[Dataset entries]
--- START ---

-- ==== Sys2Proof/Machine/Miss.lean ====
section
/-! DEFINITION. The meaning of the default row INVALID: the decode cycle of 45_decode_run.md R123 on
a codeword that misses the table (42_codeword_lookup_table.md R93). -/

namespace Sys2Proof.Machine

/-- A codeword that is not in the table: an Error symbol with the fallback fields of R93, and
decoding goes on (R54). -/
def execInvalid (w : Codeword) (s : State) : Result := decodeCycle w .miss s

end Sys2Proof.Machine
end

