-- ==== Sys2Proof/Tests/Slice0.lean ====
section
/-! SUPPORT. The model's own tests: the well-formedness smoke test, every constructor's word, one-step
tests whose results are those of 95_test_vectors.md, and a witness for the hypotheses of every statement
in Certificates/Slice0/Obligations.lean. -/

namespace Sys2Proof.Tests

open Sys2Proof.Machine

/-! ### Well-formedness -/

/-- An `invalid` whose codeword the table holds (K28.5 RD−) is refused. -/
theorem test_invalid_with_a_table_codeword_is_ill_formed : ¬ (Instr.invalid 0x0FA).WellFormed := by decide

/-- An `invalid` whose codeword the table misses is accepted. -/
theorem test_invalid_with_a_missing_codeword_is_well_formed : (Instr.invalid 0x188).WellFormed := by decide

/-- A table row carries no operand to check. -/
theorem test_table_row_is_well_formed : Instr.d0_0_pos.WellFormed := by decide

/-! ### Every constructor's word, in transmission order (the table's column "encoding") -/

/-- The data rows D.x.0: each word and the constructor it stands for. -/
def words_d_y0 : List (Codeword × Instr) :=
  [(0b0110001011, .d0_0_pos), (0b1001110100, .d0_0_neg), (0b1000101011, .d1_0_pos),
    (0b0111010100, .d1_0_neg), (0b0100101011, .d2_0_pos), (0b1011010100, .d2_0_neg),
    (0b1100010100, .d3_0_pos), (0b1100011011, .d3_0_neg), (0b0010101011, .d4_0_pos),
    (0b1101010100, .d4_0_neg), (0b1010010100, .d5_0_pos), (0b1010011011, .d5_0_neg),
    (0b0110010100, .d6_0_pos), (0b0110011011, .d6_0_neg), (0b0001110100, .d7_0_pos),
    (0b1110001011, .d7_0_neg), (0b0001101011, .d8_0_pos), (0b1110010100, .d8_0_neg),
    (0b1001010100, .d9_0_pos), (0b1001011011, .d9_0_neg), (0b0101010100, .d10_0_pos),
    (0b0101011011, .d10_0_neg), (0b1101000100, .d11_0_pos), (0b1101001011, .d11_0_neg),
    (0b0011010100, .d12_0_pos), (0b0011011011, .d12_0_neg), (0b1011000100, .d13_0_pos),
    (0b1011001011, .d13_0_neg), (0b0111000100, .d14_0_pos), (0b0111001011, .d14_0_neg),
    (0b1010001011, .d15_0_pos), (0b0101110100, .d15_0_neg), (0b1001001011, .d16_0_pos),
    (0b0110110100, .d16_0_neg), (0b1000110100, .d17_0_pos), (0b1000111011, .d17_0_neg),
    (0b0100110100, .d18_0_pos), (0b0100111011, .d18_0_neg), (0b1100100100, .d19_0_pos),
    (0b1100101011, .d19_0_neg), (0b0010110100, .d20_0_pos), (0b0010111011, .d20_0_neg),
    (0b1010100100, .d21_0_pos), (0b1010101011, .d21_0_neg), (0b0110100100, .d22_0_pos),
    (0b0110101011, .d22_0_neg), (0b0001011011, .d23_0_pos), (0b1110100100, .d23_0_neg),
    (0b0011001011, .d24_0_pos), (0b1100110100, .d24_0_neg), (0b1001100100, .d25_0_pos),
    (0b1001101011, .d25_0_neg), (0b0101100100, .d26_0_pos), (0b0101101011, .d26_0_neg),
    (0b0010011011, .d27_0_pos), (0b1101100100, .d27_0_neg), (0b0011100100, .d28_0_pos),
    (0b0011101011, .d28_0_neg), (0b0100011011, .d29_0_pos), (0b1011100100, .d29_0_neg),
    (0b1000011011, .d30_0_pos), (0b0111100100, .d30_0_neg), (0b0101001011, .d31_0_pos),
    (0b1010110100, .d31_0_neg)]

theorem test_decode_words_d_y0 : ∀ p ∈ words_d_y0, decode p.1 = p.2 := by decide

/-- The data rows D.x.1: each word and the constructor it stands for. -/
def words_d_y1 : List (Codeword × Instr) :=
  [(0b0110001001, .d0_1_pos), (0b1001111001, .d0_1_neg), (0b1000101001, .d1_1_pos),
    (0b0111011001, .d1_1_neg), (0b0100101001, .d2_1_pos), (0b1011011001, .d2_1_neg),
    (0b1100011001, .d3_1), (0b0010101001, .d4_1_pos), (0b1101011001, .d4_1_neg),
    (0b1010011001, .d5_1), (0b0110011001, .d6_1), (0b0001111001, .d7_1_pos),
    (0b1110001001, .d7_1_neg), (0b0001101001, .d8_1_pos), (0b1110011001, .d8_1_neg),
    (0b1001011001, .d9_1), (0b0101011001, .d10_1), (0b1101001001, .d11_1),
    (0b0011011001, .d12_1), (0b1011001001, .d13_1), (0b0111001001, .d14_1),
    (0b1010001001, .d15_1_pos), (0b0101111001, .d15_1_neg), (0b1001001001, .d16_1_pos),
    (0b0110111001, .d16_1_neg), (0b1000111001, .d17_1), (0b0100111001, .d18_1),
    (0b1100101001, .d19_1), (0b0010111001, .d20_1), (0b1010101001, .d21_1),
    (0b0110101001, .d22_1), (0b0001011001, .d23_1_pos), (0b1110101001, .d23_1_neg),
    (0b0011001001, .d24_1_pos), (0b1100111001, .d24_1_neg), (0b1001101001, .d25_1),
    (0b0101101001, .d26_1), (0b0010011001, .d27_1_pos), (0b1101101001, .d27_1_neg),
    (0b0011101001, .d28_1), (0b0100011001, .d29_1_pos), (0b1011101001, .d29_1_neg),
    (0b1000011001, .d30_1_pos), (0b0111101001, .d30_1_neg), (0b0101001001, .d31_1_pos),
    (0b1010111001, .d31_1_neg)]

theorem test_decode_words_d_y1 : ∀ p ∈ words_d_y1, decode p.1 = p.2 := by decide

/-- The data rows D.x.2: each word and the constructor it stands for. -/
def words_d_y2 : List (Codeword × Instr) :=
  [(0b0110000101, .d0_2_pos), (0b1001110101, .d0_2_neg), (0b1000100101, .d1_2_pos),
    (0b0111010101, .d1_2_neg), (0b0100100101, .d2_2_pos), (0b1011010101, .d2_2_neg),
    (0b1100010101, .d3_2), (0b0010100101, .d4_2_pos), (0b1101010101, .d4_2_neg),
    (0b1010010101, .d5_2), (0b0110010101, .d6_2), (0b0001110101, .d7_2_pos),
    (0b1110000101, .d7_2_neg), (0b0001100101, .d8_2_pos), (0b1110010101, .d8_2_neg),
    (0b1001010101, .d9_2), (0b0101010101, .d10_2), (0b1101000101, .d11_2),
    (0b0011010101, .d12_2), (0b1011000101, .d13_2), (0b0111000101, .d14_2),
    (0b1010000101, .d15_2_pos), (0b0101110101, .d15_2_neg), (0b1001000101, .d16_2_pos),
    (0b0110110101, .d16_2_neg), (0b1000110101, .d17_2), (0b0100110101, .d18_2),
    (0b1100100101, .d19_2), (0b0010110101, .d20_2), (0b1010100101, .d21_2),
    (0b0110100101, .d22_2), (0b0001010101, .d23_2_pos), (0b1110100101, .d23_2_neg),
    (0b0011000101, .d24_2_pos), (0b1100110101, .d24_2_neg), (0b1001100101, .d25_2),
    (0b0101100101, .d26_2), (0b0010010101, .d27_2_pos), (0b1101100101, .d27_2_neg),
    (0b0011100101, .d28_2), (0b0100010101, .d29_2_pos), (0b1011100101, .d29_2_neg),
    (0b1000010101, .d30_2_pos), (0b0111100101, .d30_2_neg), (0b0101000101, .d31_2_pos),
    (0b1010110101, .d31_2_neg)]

--- END ---

**ACTIVITY**
Within the data above, how many lines contain "Machine"? Respond with the tally alone.

**SOLUTION BELOW**
4